In response to his post, a regular commenter offered the following, to which I responded. Both are posted below:

Jack said...
I was initially saddened by the video footage but even more so now with the news of these reports. Obviously the kid had issues, but whatever they were, this is awful. Physical action should not have been taken whatsoever.


Nelson H. said...
Obviously the kid had issues"...

I'm interested in hear just what exactly the kid's "issues" are, and the analysis behind this assertion.

Specifically, I am wondering if you draw any conclusions from Celticfire's on target inclusion of the growing rate of Black incarceration, the fact that he had already been relegated to a prison-like setting (at 14), that 2 other Black youths have been murdered in Florida boot campus in recent history, and the hideously long history of Black enslavement and brutal treatment by white (and other Black) "guards."

Finally, I'd like to deepen the analysis, juxtaposing my comments against the Douglass quote (possibly my all time favorite work by him - outside of the "As goes the South" maxim, of course). The murder of Martin Lee Anderson is but one of the latest examples of Black national oppression.

First, Fredrick Douglass. As a historical subject his is quite a complicated one; standing to the left of many, yet knowingly to the right of some very important freedom fighters (Tubman, J. Brown, D. Walker, etc). Despite understanding much of the Irish question (specifically with regards to self-rule), he was never able to place the plight of his own people in a proper historical context (of colonialism and national oppression). This became most manifest as he built a huge, plantation style mansion for himself and his white wife outside DC, while urging Black sharecroppers feeling the brunt of Klan repression in the Black Belt to "stick it out" rather than emigrate to Kansas (or make any land demands for that matter - again completely misunderstanding the key demands in semi-feudal contexts).

It becomes very difficult to draw correct lessons from Martin Lee Anderson’s murder without first recognizing the deep relationships between the former slave-patrols, who later became bull-dozers, who later joined the Klan, who still work in "law-enforcement" (here I think of Celticfire's point in an earlier post concerning socialist democracy: "for who, and to do what?"), and the correct point Douglass makes in his “What to the Slave Is the Fourth of July” – namely that the Fourth of July means nothing to individuals who are defined as “other” in the process of imagining American national identity.

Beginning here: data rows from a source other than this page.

/-! ### Power (R355 to R364) -/

/-- C0 is ordered to level 12 from 0, C3 stands at 12 with none ordered. -/
def sThrottle : State := pw { target := [(4, 12)] } (on live [(R.PWR_STATUS_LEVEL, 12, 7, 0, 0)])

/-- ThrottleLevelsAndPowerReadings: a level below, above and at its target, on the highest compute die too. -/
theorem wit_throttle : let s := sThrottle
    s.Rest ∧ (s.aon.powered = true ∧ isComp 4 = true ∧ s.excluded 4 = false ∧ s.isHeld 4 = false ∧ isComp 7 = true ∧
    s.get R.PWR_STATUS_LEVEL 4 < ngetD s.power.target 4 0 ∧ ngetD s.power.target 7 0 < s.get R.PWR_STATUS_LEVEL 7 ∧
    s.get R.PWR_STATUS_LEVEL 5 = ngetD s.power.target 5 0) := ⟨rest_of (by decide +kernel), by decide +kernel⟩

/-- R358: one step at a time, up and down. -/
theorem test_throttleStep : let s := sThrottle
    (fin (exec (.throttleStep 4) s)).get R.PWR_STATUS_LEVEL 4 = 1 ∧ (fin (exec (.throttleStep 7) s)).get R.PWR_STATUS_LEVEL 7 = 11 ∧
    (fin (exec (.throttleStep 4) s)).flag R.PWR_STATUS_THROTTLING 4 = true := by
  decide +kernel

/-- ThrottleLevelsAndPowerReadings: readings at both sides of 6,600 W and of 200 readings in a row. -/
theorem wit_powerReading : let s := pw { past := 199 } live
    s.Rest ∧ live.Rest ∧ (s.runs 0 5 = true ∧ (6600 ≤ 6600 ∧ (0 : Nat) < 200) ∧ 6600 < 6601 ∧ s.get R.PWR_LIMITS_CAP 0 < 5401 ∧ 200 ≤ s.power.past + 1) :=
  ⟨rest_of (by decide +kernel), live_rest, by decide +kernel⟩

/-- R359: 6,601 W is an excursion, 6,600 W is none; C becomes 12 at once. -/
theorem test_powerReading :
    (fin (exec (.powerReading 6601 5000) live)).flag R.PWR_ERROR_EXCURSION 0 = true ∧
    (fin (exec (.powerReading 6601 5000) live)).get R.PWR_INPUT_CAP_LEVEL 0 = 12 ∧
    (fin (exec (.powerReading 6600 5000) live)).flag R.PWR_ERROR_EXCURSION 0 = false ∧
    (fin (exec (.powerReading 6600 5000) live)).get R.PWR_INPUT_PIN 0 = 6600 := by decide +kernel

/-- MsBoundaryMovesCapAndThermalLevels. -/
theorem wit_msBoundary : live.Rest ∧ (live.aon.powered = true ∧ live.runs 0 5 = true ∧ (Instr.powerMsBoundary [(4, 255), (127, 0)]).wf = true ∧
    isComp 4 = true ∧ live.excluded 4 = false ∧ live.isHeld 4 = false) := ⟨live_rest, by decide +kernel⟩

/-- R359, R360: an average above CAP raises C by one; a stack at 95 °C raises its die's thermal level. -/
theorem test_powerMsBoundary : let s := on live [(R.PWR_INPUT_PIN_AVG, 5401, 0, 0, 0)]
    (fin (exec (.powerMsBoundary []) s)).get R.PWR_INPUT_CAP_LEVEL 0 = 1 ∧
    ngetD (fin (exec (.powerMsBoundary [(96, 95)]) live)).power.thermal 4 0 = 1 ∧
    ngetD (fin (exec (.powerMsBoundary [(96, 94)]) live)).power.thermal 4 0 = 0 := by decide +kernel

/-- InputPowerAndEmergencyReset: voltages at the edges of R355's ranges, power lost, power good, and the reset input. -/
theorem wit_inputPower : let s := pw { low := 9 } live
    live.Rest ∧ s.Rest ∧ State.reset.Rest ∧ (6600 ≤ 6600 ∧ 7800 ≤ 7800 ∧ (6000 ≤ 6599 ∨ live.power.low < 9) ∧ 6599 < 6600 ∧ 7800 < 7801 ∧ 8200 ≤ 8200 ∧
    8200 < 8201 ∧ (5999 < 6000 ∧ 9 ≤ s.power.low) ∧ live.install = none ∧ State.reset.aon.powered = false ∧
    State.reset.aon.lost100 = false ∧ live.aon.lost100 = false ∧ live.get R.RST_LAST_COUNT 0 + 1 < 2 ^ R.RST_LAST_COUNT.width) :=
  ⟨live_rest, rest_of (by decide +kernel), State.Rest.reset, by decide +kernel⟩

/-- R355: 65.99 V sets VIN_LOW, 78.01 V VIN_HIGH, 66 V neither; above 82 V power is lost. -/
theorem test_vinSample : (fin (exec (.vinSample 6599) live)).flag R.PWR_ERROR_VIN_LOW 0 = true ∧
    (fin (exec (.vinSample 7801) live)).flag R.PWR_ERROR_VIN_HIGH 0 = true ∧
    (fin (exec (.vinSample 6600) live)).flag R.PWR_ERROR_VIN_LOW 0 = false ∧
    (fin (exec (.vinSample 8201) live)).aon.powered = false := by decide +kernel

/-- R355, R407: without the supply nothing is kept; with it, Daybreak is at step 1. -/
theorem test_power : (fin (exec .powerLost live)).csr = [] ∧ (fin (exec (.powerApplied true) State.reset)).aon.step = 1 ∧
    (fin (exec (.powerApplied true) State.reset)).get R.PWR_INPUT_J20_MODE 0 = 1 := by decide +kernel

/-- R364, R434: midnight with cause 2; release only ends the wait. -/
theorem test_emergency : (fin (exec .emergencyReset live)).get R.RST_LAST_CAUSE 0 = 2 ∧ (fin (exec .emergencyReset live)).aon.emrst = true ∧
    (fin (exec .emrstNRelease (fin (exec .emergencyReset live)))).aon.emrst = false := by decide +kernel

/-- HeatAndCoolantAct: 105 °C on a compute die and on a hub, 104 °C, and the coolant's limits. -/
theorem wit_heat : live.Rest ∧ (105 < 256 ∧ isComp 7 = true ∧ live.excluded 7 = false ∧ live.power.tripped.contains 7 = false ∧ live.resets = [] ∧
    live.install = none ∧ isDie 1 = true ∧ (499 < 500 ∨ 40 < 40) ∧ (500 < 500 ∨ 40 < 41) ∧ 500 ≤ 500 ∧ 40 ≤ 40) := ⟨live_rest, by decide +kernel⟩

/-- R360: at 105 °C a compute die loses power; at 104 °C nothing happens; a hub takes every die with it. -/
theorem test_thermalTrip : (fin (exec (.thermalTrip 7 105) live)).isHeld 7 = true ∧ (fin (exec (.thermalTrip 7 104) live)).isHeld 7 = false ∧
    (fin (exec (.thermalTrip 1 105) live)).held = [1, 4, 5, 6, 7] := by decide +kernel

/-- R361. -/
theorem test_coolant : (fin (exec (.coolantFault 20 30 499) live)).flag R.PWR_ERROR_FLOW_LOW 0 = true ∧
    (fin (exec (.coolantFault 20 30 499) live)).get R.PWR_INPUT_CAP_LEVEL 0 = 8 ∧
    (fin (exec (.coolantFault 41 50 500) live)).flag R.PWR_ERROR_COOLANT_HOT 0 = true ∧
    (fin (exec (.coolantClear 40 50 500) live)).power.coolant = false := by decide +kernel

So we return to the “issues” some claim the young, murdered Mr. Anderson had, and the environment (presented in its proper historical materialist context of Panama City’s relative closeness to the heart of Black America in the Black Belt, and the great Black urban migrations as a result of semi-feudal pauperism) in which he was raised. He may very well have had some “issues,” and I am not proposing that we disregard them. Quite to the contrary, I uphold the eloquent demands of Amilcar Cabral that all oppressed people face our shortcomings, do so fulling recognizing the context of purposeful underdevelopment and the effects of institutional violence on people, nations and culture, and share our struggle to overcome these shotcomings with our comrades and the people. But we must not allow ourselves to offer half justifications for police killings, even if we have no intention of doing so, and especially not when said killings are put of a 400 year campaign of forced labor, cultural genocide, and national oppression.

Being at a juvenile boot camp implies you have disciplinary issues. Also, he was there by court order. But listen that’s beside the point, whether he was at summer camp or a maximum security prison, he should not have been touched.

And yes, being a minority, not only am I personally sympathetic to Celtic's conclusion, but even if wasn't, I would see these examples and other figures as valid. But there’s a lot more here than statistics. I believe this situation exists for a number of reasons. One is obviously blatant racism, but there is the issue of personal responsibility. Want to see the number of minorities stop going to prison? We must stop committing crimes.